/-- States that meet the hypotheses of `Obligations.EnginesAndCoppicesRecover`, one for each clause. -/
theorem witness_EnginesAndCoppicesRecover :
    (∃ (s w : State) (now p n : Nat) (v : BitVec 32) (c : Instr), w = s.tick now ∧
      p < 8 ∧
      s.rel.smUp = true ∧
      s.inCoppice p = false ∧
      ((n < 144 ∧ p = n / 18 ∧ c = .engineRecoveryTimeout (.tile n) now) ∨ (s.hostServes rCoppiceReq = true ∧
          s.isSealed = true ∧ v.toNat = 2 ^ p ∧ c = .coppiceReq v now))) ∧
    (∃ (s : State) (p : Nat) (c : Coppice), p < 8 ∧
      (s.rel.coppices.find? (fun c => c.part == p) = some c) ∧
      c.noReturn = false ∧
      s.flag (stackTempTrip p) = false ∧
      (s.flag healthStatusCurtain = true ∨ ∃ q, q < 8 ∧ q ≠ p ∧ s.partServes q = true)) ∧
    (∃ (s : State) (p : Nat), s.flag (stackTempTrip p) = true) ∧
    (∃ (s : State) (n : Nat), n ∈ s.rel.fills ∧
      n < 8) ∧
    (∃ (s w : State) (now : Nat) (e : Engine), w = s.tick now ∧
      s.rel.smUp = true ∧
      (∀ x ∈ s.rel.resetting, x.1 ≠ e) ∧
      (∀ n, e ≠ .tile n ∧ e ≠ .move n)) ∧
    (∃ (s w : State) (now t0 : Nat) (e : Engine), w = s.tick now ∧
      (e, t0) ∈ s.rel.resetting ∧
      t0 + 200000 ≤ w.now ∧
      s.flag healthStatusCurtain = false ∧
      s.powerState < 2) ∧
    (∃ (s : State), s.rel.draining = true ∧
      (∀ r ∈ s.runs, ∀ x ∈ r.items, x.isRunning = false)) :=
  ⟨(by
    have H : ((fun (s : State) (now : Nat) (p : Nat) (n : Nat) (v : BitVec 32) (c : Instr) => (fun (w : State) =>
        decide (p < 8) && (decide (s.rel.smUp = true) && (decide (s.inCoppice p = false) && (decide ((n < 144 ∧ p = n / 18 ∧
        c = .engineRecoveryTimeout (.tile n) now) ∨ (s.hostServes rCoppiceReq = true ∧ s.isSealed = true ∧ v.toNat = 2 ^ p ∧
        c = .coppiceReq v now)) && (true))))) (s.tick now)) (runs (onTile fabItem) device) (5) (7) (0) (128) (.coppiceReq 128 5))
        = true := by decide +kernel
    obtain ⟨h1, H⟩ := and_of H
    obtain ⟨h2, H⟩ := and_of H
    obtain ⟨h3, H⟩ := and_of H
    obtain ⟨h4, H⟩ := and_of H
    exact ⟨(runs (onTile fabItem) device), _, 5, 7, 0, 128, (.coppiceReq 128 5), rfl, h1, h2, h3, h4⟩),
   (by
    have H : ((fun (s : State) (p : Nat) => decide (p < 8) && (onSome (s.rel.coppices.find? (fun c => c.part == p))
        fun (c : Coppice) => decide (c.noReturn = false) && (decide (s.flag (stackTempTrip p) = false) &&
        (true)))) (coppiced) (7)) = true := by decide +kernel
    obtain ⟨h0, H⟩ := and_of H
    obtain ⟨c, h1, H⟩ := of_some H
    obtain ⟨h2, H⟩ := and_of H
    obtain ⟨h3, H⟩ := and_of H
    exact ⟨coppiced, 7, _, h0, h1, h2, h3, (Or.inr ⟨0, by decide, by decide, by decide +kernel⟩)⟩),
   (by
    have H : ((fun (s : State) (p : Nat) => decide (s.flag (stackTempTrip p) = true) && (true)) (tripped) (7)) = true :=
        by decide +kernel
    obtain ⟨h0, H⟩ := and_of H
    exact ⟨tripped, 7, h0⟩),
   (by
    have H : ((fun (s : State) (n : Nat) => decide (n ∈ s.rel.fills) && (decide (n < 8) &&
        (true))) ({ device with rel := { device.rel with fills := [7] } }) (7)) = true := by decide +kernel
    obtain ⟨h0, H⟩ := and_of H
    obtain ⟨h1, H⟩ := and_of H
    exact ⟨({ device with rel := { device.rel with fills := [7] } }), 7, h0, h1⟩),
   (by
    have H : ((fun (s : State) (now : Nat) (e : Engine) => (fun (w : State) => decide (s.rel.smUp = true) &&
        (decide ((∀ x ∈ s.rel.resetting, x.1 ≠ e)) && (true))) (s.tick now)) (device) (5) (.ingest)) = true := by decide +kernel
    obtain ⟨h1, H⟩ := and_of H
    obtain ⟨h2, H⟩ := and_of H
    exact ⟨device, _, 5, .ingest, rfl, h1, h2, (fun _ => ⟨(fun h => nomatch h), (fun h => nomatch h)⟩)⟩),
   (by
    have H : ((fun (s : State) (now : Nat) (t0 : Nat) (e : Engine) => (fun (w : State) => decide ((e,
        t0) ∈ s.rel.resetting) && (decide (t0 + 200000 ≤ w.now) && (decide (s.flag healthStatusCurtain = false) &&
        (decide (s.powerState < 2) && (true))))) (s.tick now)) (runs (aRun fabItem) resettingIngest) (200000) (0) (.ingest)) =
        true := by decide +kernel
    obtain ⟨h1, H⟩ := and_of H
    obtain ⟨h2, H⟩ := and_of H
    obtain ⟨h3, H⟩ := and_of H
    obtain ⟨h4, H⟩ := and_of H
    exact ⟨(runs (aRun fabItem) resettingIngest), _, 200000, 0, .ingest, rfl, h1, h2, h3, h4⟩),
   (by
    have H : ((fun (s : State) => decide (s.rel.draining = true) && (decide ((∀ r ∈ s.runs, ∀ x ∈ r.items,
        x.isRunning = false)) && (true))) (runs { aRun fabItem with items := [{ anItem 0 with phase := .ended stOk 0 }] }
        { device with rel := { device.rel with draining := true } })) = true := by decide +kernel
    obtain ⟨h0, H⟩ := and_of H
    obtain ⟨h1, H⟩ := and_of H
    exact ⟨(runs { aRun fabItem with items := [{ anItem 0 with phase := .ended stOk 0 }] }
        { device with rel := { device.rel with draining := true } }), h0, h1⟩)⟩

**DIRECTIONS FOR THIS TASK:**
Please copy only the lines between the first line of the entries and the line with "((n < 144 ∧ p = n / 18 ∧ c", keeping those two end lines as well, exactly as written.

**REPLY TO THE TASK:**
/-- States that meet the hypotheses of `Obligations.EnginesAndCoppicesRecover`, one for each clause. -/
theorem witness_EnginesAndCoppicesRecover :
    (∃ (s w : State) (now p n : Nat) (v : BitVec 32) (c : Instr), w = s.tick now ∧
      p < 8 ∧
      s.rel.smUp = true ∧
      s.inCoppice p = false ∧
      ((n < 144 ∧ p = n / 18 ∧ c = .engineRecoveryTimeout (.tile n) now) ∨ (s.hostServes rCoppiceReq = true ∧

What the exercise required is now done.